Anyone know if they make a version of Rosetta Stone for Truth In Sale of Housing Reports?
Because one of the most commonly overlooked and misunderstood documents by first time duplex buyers and sellers is the pre-sale inspection report.
These reports were originated by municipalities as a way to make sure the city’s housing met a certain set of minimum health and safety standards.
Prior to putting a property on the market, sellers in 14 metro cities are required to have an independent inspector come evaluate the single family home, condo, townhouse or duplex and determine the properties overall condition and level of code compliance.
The inspector will then rate each item in accordance with city guidelines.
In Minneapolis, the items both the seller and a potential buyer should be concerned about are those described as “Required Repairs”. While this sounds ominous, the “to do’s” on this list can be as simple and inexpensive as putting a backflow preventer (a brass attachment available at any hardware store for just a few dollars) on a laundry tub faucet to repairing or replacing plumbing.
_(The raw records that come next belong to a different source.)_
-- ==== Sys2Proof/Machine/Cipher.lean ====
section
/-! DEFINITION. The ciphers and hashes that the module uses as their standards define them (R18): SHA-256 of FIPS 180-4, HMAC and
HKDF of RFC 5869, AES-256 of FIPS 197, GCM of NIST SP 800-38D and XTS of NIST SP 800-38E. -/

namespace Sys2Proof.Machine

/-! ## SHA-256 (FIPS 180-4) -/

/-- A big-endian number of bytes, and `n` big-endian bytes of a number. -/
def beNat (bs : List Byte) : Nat := leNat bs.reverse
def beBytes (n v : Nat) : List Byte := (leBytes n v).reverse

/-- The round constants and the initial hash value. -/
def shaRound : List Word :=
    [0x428A2F98, 0x71374491, 0xB5C0FBCF, 0xE9B5DBA5, 0x3956C25B, 0x59F111F1, 0x923F82A4, 0xAB1C5ED5]
    ++ [0xD807AA98, 0x12835B01, 0x243185BE, 0x550C7DC3, 0x72BE5D74, 0x80DEB1FE, 0x9BDC06A7, 0xC19BF174]
    ++ [0xE49B69C1, 0xEFBE4786, 0x0FC19DC6, 0x240CA1CC, 0x2DE92C6F, 0x4A7484AA, 0x5CB0A9DC, 0x76F988DA]
    ++ [0x983E5152, 0xA831C66D, 0xB00327C8, 0xBF597FC7, 0xC6E00BF3, 0xD5A79147, 0x06CA6351, 0x14292967]
    ++ [0x27B70A85, 0x2E1B2138, 0x4D2C6DFC, 0x53380D13, 0x650A7354, 0x766A0ABB, 0x81C2C92E, 0x92722C85]
    ++ [0xA2BFE8A1, 0xA81A664B, 0xC24B8B70, 0xC76C51A3, 0xD192E819, 0xD6990624, 0xF40E3585, 0x106AA070]
    ++ [0x19A4C116, 0x1E376C08, 0x2748774C, 0x34B0BCB5, 0x391C0CB3, 0x4ED8AA4A, 0x5B9CCA4F, 0x682E6FF3]
    ++ [0x748F82EE, 0x78A5636F, 0x84C87814, 0x8CC70208, 0x90BEFFFA, 0xA4506CEB, 0xBEF9A3F7, 0xC67178F2]
def shaInit : List Word := [0x6A09E667, 0xBB67AE85, 0x3C6EF372, 0xA54FF53A, 0x510E527F, 0x9B05688C, 0x1F83D9AB, 0x5BE0CD19]

/-- A message with its padding. -/
def shaPad (m : List Byte) : List Byte :=
  m ++ [0x80] ++ List.replicate ((119 - m.length % 64) % 64) 0 ++ beBytes 8 (8 * m.length)

/-- The message schedule grown by `n` words; the latest word stands first. -/
def shaSchedule : Nat → List Word → List Word
  | 0, w => w
  | n + 1, w =>
    let x := w.getD 14 0
    let y := w.getD 1 0
    let s0 := x.rotateRight 7 ^^^ x.rotateRight 18 ^^^ (x >>> 3)
    let s1 := y.rotateRight 17 ^^^ y.rotateRight 19 ^^^ (y >>> 10)
    shaSchedule n ((w.getD 15 0 + s0 + w.getD 6 0 + s1) :: w)

/-- One round on the eight working words. -/
def shaStep (v : List Word) (kw : Word × Word) : List Word := match v with
  | [a, b, c, d, e, f, g, h] =>
    let s1 := e.rotateRight 6 ^^^ e.rotateRight 11 ^^^ e.rotateRight 25
    let ch := (e &&& f) ^^^ (~~~e &&& g)
    let t1 := h + s1 + ch + kw.1 + kw.2
    let s0 := a.rotateRight 2 ^^^ a.rotateRight 13 ^^^ a.rotateRight 22
    let maj := (a &&& b) ^^^ (a &&& c) ^^^ (b &&& c)
    [t1 + s0 + maj, a, b, c, d + t1, e, f, g]
  | _ => v

/-- The hash value after a block of 64 bytes. -/
def shaBlock (h : List Word) (b : List Byte) : List Word :=
  let w := (List.range 16).map (fun i => BitVec.ofNat 32 (beNat ((b.drop (4 * i)).take 4)))
  let ws := (shaSchedule 48 w.reverse).reverse
  (h.zip ((shaRound.zip ws).foldl shaStep h)).map (fun x => x.1 + x.2)

/-- A list cut into `n` pieces of `k` entries. -/
def pieces {α : Type} (k : Nat) : Nat → List α → List (List α)
  | 0, _ => []
  | n + 1, xs => xs.take k :: pieces k n (xs.drop k)

/-- SHA-256. -/
def sha256 (m : List Byte) : List Byte :=
  let p := shaPad m
  ((pieces 64 (p.length / 64) p).foldl shaBlock shaInit).flatMap (fun (w : Word) => beBytes 4 w.toNat)

/-! ## HMAC and HKDF (RFC 5869) -/

/-- HMAC with SHA-256. -/
def hmac (key m : List Byte) : List Byte :=
  let k := if 64 < key.length then sha256 key else key
  let k := k ++ List.replicate (64 - k.length) 0
  sha256 (k.map (· ^^^ 0x5C) ++ sha256 (k.map (· ^^^ 0x36) ++ m))

/-- HKDF to 32 bytes, which one block of HKDF-Expand gives: salt, input keying material, info. -/
def hkdf (salt ikm info : List Byte) : List Byte := hmac (hmac salt ikm) (info ++ [1])

/-! ## AES-256 (FIPS 197) -/

/-- Multiplication by x in the field of AES, and the product of two bytes. -/
def xtime (a : Byte) : Byte := (a <<< 1) ^^^ (if a.getLsbD 7 then 0x1B else 0)
def gmul (a b : Byte) : Byte :=
  ((List.range 8).foldl (fun (x : Byte × Byte) i => (if b.getLsbD i then x.1 ^^^ x.2 else x.1, xtime x.2)) (0, a)).1

/-- The inverse of a byte, a^254; 0 for 0. -/
def ginv (a : Byte) : Byte :=
  let a2 := gmul a a
  let a4 := gmul a2 a2
  let a8 := gmul a4 a4
  let a16 := gmul a8 a8
  let a32 := gmul a16 a16
  let a64 := gmul a32 a32
  let a128 := gmul a64 a64
  gmul (gmul (gmul a2 a4) (gmul a8 a16)) (gmul (gmul a32 a64) a128)

/-- The S-box and its inverse. -/
def sbox (a : Byte) : Byte :=
  let b := ginv a
  b ^^^ b.rotateLeft 1 ^^^ b.rotateLeft 2 ^^^ b.rotateLeft 3 ^^^ b.rotateLeft 4 ^^^ 0x63
def invSbox (a : Byte) : Byte := ginv (a.rotateLeft 1 ^^^ a.rotateLeft 3 ^^^ a.rotateLeft 6 ^^^ 0x05)

/-- Two lists of bytes, byte by byte. -/
def xorBytes (a b : List Byte) : List Byte := List.zipWith (· ^^^ ·) a b

/-- The key schedule grown by `n` words of four bytes, the latest first; `i` is the number of the next. -/
def keySchedule : Nat → Nat → Byte → List (List Byte) → List (List Byte)
  | 0, _, _, w => w
  | n + 1, i, rc, w =>
    let t := w.getD 0 []
    let u := if i % 8 = 0 then xorBytes ((t.rotateLeft 1).map sbox) [rc, 0, 0, 0] else if i % 8 = 4 then t.map sbox else t
    keySchedule n (i + 1) (if i % 8 = 0 then xtime rc else rc) (xorBytes (w.getD 7 []) u :: w)

/-- The 15 round keys of a 256-bit key. -/
def roundKeys (key : List Byte) : List (List Byte) :=
  (pieces 4 15 ((keySchedule 52 8 1 (pieces 4 8 key).reverse).reverse)).map List.flatten

/-- ShiftRows and MixColumns, and their inverses, on a block in column order. -/
def shiftRows (b : List Byte) : List Byte := (List.range 16).map (fun i => b.getD ((i + 4 * (i % 4)) % 16) 0)
def invShiftRows (b : List Byte) : List Byte := (List.range 16).map (fun i => b.getD ((i + 16 - 4 * (i % 4)) % 16) 0)
def mixWith (m : List Byte) (b : List Byte) : List Byte :=
  (List.range 16).map (fun i => ((List.range 4).map (fun j => gmul (m.getD ((j + 4 - i % 4) % 4) 0) (b.getD (i / 4 * 4 + j) 0))).foldl (· ^^^ ·) 0)
def mixColumns (b : List Byte) : List Byte := mixWith [2, 3, 1, 1] b
def invMixColumns (b : List Byte) : List Byte := mixWith [14, 11, 13, 9] b

/-- The cipher and the inverse cipher on a block of 16 bytes. -/
def aesEncrypt (ks : List (List Byte)) (b : List Byte) : List Byte :=
  let b := ((ks.drop 1).take 13).foldl (fun b k => xorBytes (mixColumns (shiftRows (b.map sbox))) k) (xorBytes b (ks.getD 0 []))
  xorBytes (shiftRows (b.map sbox)) (ks.getD 14 [])
def aesDecrypt (ks : List (List Byte)) (b : List Byte) : List Byte :=
  let b := ((ks.drop 1).take 13).reverse.foldl (fun b k => invMixColumns (xorBytes ((invShiftRows b).map invSbox) k)) (xorBytes b (ks.getD 14 []))
  xorBytes ((invShiftRows b).map invSbox) (ks.getD 0 [])

/-! ## GCM (NIST SP 800-38D) -/

/-- The product of two blocks in GF(2^128), whose leftmost bit is the constant term. -/
def ghashMul (x y : BitVec 128) : BitVec 128 :=
  ((List.range 128).foldl (fun (a : BitVec 128 × BitVec 128) i =>
    (if x.getLsbD (127 - i) then a.1 ^^^ a.2 else a.1,
     (a.2 >>> 1) ^^^ (if a.2.getLsbD 0 then 0xE1000000000000000000000000000000 else 0))) (0, y)).1

/-- Bytes filled with zeros to whole blocks, cut into blocks. -/
def blocks (bs : List Byte) : List (List Byte) :=
  let n := (bs.length + 15) / 16
  pieces 16 n (bs ++ List.replicate (16 * n - bs.length) 0)

/-- GHASH of blocks under the hash key. -/
def ghash (h : BitVec 128) (bs : List (List Byte)) : List Byte :=
  beBytes 16 (bs.foldl (fun y b => ghashMul (y ^^^ BitVec.ofNat 128 (beNat b)) h) 0).toNat

/-- Counter mode from counter `i` of a 96-bit nonce on. -/
def gcmCounter (ks : List (List Byte)) (nonce : List Byte) (i : Nat) (m : List Byte) : List Byte :=
  ((pieces 16 ((m.length + 15) / 16) m).zipIdx).flatMap (fun x => xorBytes x.1 (aesEncrypt ks (nonce ++ beBytes 4 (i + x.2))))

/-- The tag of a cipher text. -/
def gcmTag (ks : List (List Byte)) (nonce aad c : List Byte) : List Byte :=
  let h := BitVec.ofNat 128 (beNat (aesEncrypt ks (List.replicate 16 0)))
  let s := ghash h (blocks aad ++ blocks c ++ [beBytes 8 (8 * aad.length) ++ beBytes 8 (8 * c.length)])
  xorBytes s (aesEncrypt ks (nonce ++ beBytes 4 1))

/-- AES-256-GCM: key, 96-bit nonce, associated data, plain text; the cipher text with its 128-bit tag. -/
def gcmSeal (key nonce aad p : List Byte) : List Byte :=
  let ks := roundKeys key
  let c := gcmCounter ks nonce 2 p
  c ++ gcmTag ks nonce aad c

/-- The plain text of a cipher text with its tag; none where the tag is wrong. -/
def gcmOpen (key nonce aad ct : List Byte) : Option (List Byte) :=
  let ks := roundKeys key
  let c := ct.take (ct.length - 16)
  if gcmTag ks nonce aad c = ct.drop (ct.length - 16) then some (gcmCounter ks nonce 2 c) else none

/-! ## XTS (NIST SP 800-38E) -/

/-- The tweak of the next block: multiplication by the primitive element. -/
def xtsNext (t : List Byte) : List Byte :=
  let v := 2 * leNat t
  leBytes 16 (Nat.xor (v % 2 ^ 128) (if v < 2 ^ 128 then 0 else 0x87))

/-- Whole blocks under a key, each with its tweak. -/
def xtsBlocks (f : List Byte → List Byte) : List Byte → List (List Byte) → List Byte
  | _, [] => []
  | t, b :: bs => xorBytes (f (xorBytes b t)) t ++ xtsBlocks f (xtsNext t) bs

/-- Encryption and decryption of whole blocks: the two 256-bit keys, the data key first, and the tweak of the data unit. -/
def xtsEncrypt (key tweak m : List Byte) : List Byte :=
  xtsBlocks (aesEncrypt (roundKeys (key.take 32))) (aesEncrypt (roundKeys ((key.drop 32).take 32)) tweak) (pieces 16 (m.length / 16) m)
def xtsDecrypt (key tweak m : List Byte) : List Byte :=
  xtsBlocks (aesDecrypt (roundKeys (key.take 32))) (aesEncrypt (roundKeys ((key.drop 32).take 32)) tweak) (pieces 16 (m.length / 16) m)

end Sys2Proof.Machine
end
These “RRs” may be repaired by the seller prior to the property going on the MLS, thereby earning her a new and clean Truth In Sale of Housing report or, as is the case in many foreclosures or estates, the seller may ask the buyer to assume the responsibility for making these repairs within 30 days of closing.
Other noteworthy items include those that earn a note of being Below Minimum Requirements. Generally speaking, these “B” items are not as hazardous as the “RRs” and as such, do not have to be corrected. The list may include things like electrical service panes that haven’t been indexed, or a broken window sash.
The Bs also often include items like low ceiling height; items that were code when the building was constructed 100 years ago, but do not meet today’s building code. It would be ridiculous for all of the Twin Cities historic properties to have to be retrofitted to comply with today’s building code, so the inspection is simply a way of pointing out things have changed.
Buyers should be aware that while a city inspection gives a snapshot view of a property’s condition, it is a report that was paid for by the seller; one which may not have been as thorough as a buyer’s inspection. As a result, it’s wise not to use it as a substitution for an inspection or deemed “good enough”.